In Frontier Gateway, every API key belongs to a group: the resource that owns one billable entity’s external identifier, model set, rate and usage limits, and place in your organizational hierarchy. You manage groups and their keys yourself through the REST API. This page walks the full lifecycle: creating a group, building a hierarchy, minting a key, listing and revoking keys, and deleting a group.
Concepts
A group is one node in your hierarchy. The group owns:
- A
metadata.external_entity_id: a stable identifier you choose, unique within your workspace. Use it to map the group back to your own system. The same value is included as externalEntityId on every billing webhook event for the group’s keys.
- A
metadata.name: an optional human-readable display name.
- A model set (
models[]): the endpoint slugs the group is allowed to call, each with optional rate and usage limits.
- A
hierarchy block: a limit_enforcement mode (one of INDEPENDENT or CASCADING) and an optional parent_group_id. Both fields are immutable after creation.

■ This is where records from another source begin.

-- ==== Sys2Proof/Tests/Slice0.lean ====
section
/-! SUPPORT. Tests: one step each on a small state, the expected values taken from the vectors V40 to V60 and the
listings of 95_test_vectors.md; and, per statement with hypotheses, a witness that meets them. -/

namespace Sys2Proof.Tests

open Sys2Proof.Machine

/-! ## A small state -/

/-- The unspecified registers as the listings take them: `MSG_ID = 77`, `PWM_VALUE = 55`, `RS` all `11`,
`BUF[i] = i`. -/
def draw : ResetDraw where
  msgId := 0x77#8
  pwmValue := 0x55#8
  rs := Vector.replicate 20 0x11#8
  buf := Vector.ofFn fun i => BitVec.ofNat 8 i.val

/-- `TESTKEY5`, `NARROW`, `STEP_DIV = 1`, the other blink constants at their defaults. -/
def quick : Params := { Params.withDefaults Config.testKey5 .narrow with stepDiv := 1 }

/-- The reset state of that instance. -/
def idle : State := State.resetOf quick draw

/-- The idle block with a byte string in `BUF` and its length in `LEN`. -/
def loaded (bs : List Byte) : State :=
  { idle with buf := Vector.ofFn fun i => bs.getD i.val 0x00#8, len := BitVec.ofNat 8 bs.length }

/-- The block after the acceptance of a report of 05. -/
def announcing : State := { idle with active := true, annCode := 0x05#8 }

/-- The halted block that announces its code 01. -/
def halted : State := { idle with halted := true, haltCode := 0x01#8, active := true, annCode := 0x01#8 }

/-- Something read from the next state of an instruction. -/
def see {α : Type} (i : Instr) (s : State) (f : State → α) : Option α :=
  match exec i s with
  | .next t => some (f t)
  | .fault _ => none
  | .refused _ => none

/-- The first `n` bytes of `BUF`. -/
def bytes (n : Nat) (s : State) : List Byte := bufTake s.buf n

theorem quick_valid : quick.Valid where
  key_nonempty := by decide
  stepDiv_pos := by decide
  preLen_pos := by decide
  bitSteps_two := by decide
  prePattern_lt := by decide
  mask0_lt := by decide
  mask1_lt := by decide
  pulses := ⟨1, 3, by decide, by decide, by decide⟩
  mask0_low := by decide
  mask1_low := by decide
  mask0_high := by decide
  mask1_high := by decide
  pattern_fits := by decide

/-! ## Well-formedness and decoding -/

/-- R93, R96: an assigned opcode is no illegal command; the check is the only one there is. -/
theorem test_wf_refuses_assigned_opcodes :
    (Instr.illegal 0x00#8).wf = false ∧ (Instr.illegal 0x08#8).wf = false ∧ (Instr.illegal 0x09#8).wf = true ∧
    (Instr.rd 0xFF#8 0xFF#8).wf = true := by decide

/-- `BUS17` words of the listings P1, P3, P5, P6. -/
theorem test_decode_bus17 :
    decodeBus17 0x11001#17 = .wr 0x10#8 0x01#8 ∧ decodeBus17 0x140AB#17 = .wr 0x40#8 0xAB#8 ∧
    decodeBus17 0x13300#17 = .wr 0x33#8 0x00#8 ∧ decodeBus17 0x180AA#17 = .wr 0x80#8 0xAA#8 ∧
    decodeBus17 0x05F00#17 = .rd 0x5F#8 0x00#8 ∧ decodeBus17 0x08000#17 = .rd 0x80#8 0x00#8 ∧
    decodeBus17 0x00000#17 = .rd 0x00#8 0x00#8 := by decide

/-- The nine opcodes of R93, and the illegal command at both ends of its range. -/
theorem test_decode_cmd8 :
    decodeCmd8 0b00000000#8 = .nop ∧ decodeCmd8 0b00000001#8 = .crc8 ∧ decodeCmd8 0b00000010#8 = .cipher ∧
    decodeCmd8 0b00000011#8 = .encode ∧ decodeCmd8 0b00000100#8 = .decode ∧ decodeCmd8 0b00000101#8 = .encmsg ∧
    decodeCmd8 0b00000110#8 = .decmsg ∧ decodeCmd8 0b00000111#8 = .report ∧ decodeCmd8 0b00001000#8 = .halt ∧
    decodeCmd8 0b00001001#8 = .illegal 0x09#8 ∧ decodeCmd8 0b11111111#8 = .illegal 0xFF#8 := by decide

/-- The rows of the opcode table as numbered words; a word with a bit above its format is rejected. -/
theorem test_decodeTableWord :
    decodeTableWord 8 0x02 = some .cipher ∧ decodeTableWord 8 0x80 = some (.illegal 0x80#8) ∧
    decodeTableWord 24 0x10000 = some (.wr 0x00#8 0x00#8) ∧ decodeTableWord 17 0x00300 = some (.rd 0x03#8 0x00#8) ∧
    decodeTableWord 8 0x100 = none ∧ decodeTableWord 24 0x20000 = none ∧ decodeTableWord 0 0 = none ∧
    decodeTableWord 32 0 = none := by decide

/-- R93: a command as a bus transaction is `0x10000 + op`. -/
theorem test_busWordOf_encode :
    busWordOf (encode .report) = 0x10007#17 ∧ busWordOf (encode (.illegal 0xFF#8)) = 0x100FF#17 ∧
    busWordOf (encode (.wr 0x41#8 0x40#8)) = 0x14140#17 ∧ busWordOf (encode (.rd 0x03#8 0x00#8)) = 0x00300#17 := by
  decide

A federated API key is a credential bound to one group. Keys are minted under the group; rotating credentials for a customer means revoking and reissuing the key without touching the group. Each key has a prefix (the substring before the . in the full key string) used as the path parameter in every per-key URL. The plaintext secret after the . is shown once at creation and is never retrievable; lose it and you must revoke and reissue. A key’s model access and limits are derived entirely from its group’s effective config; keys don’t carry per-key overrides.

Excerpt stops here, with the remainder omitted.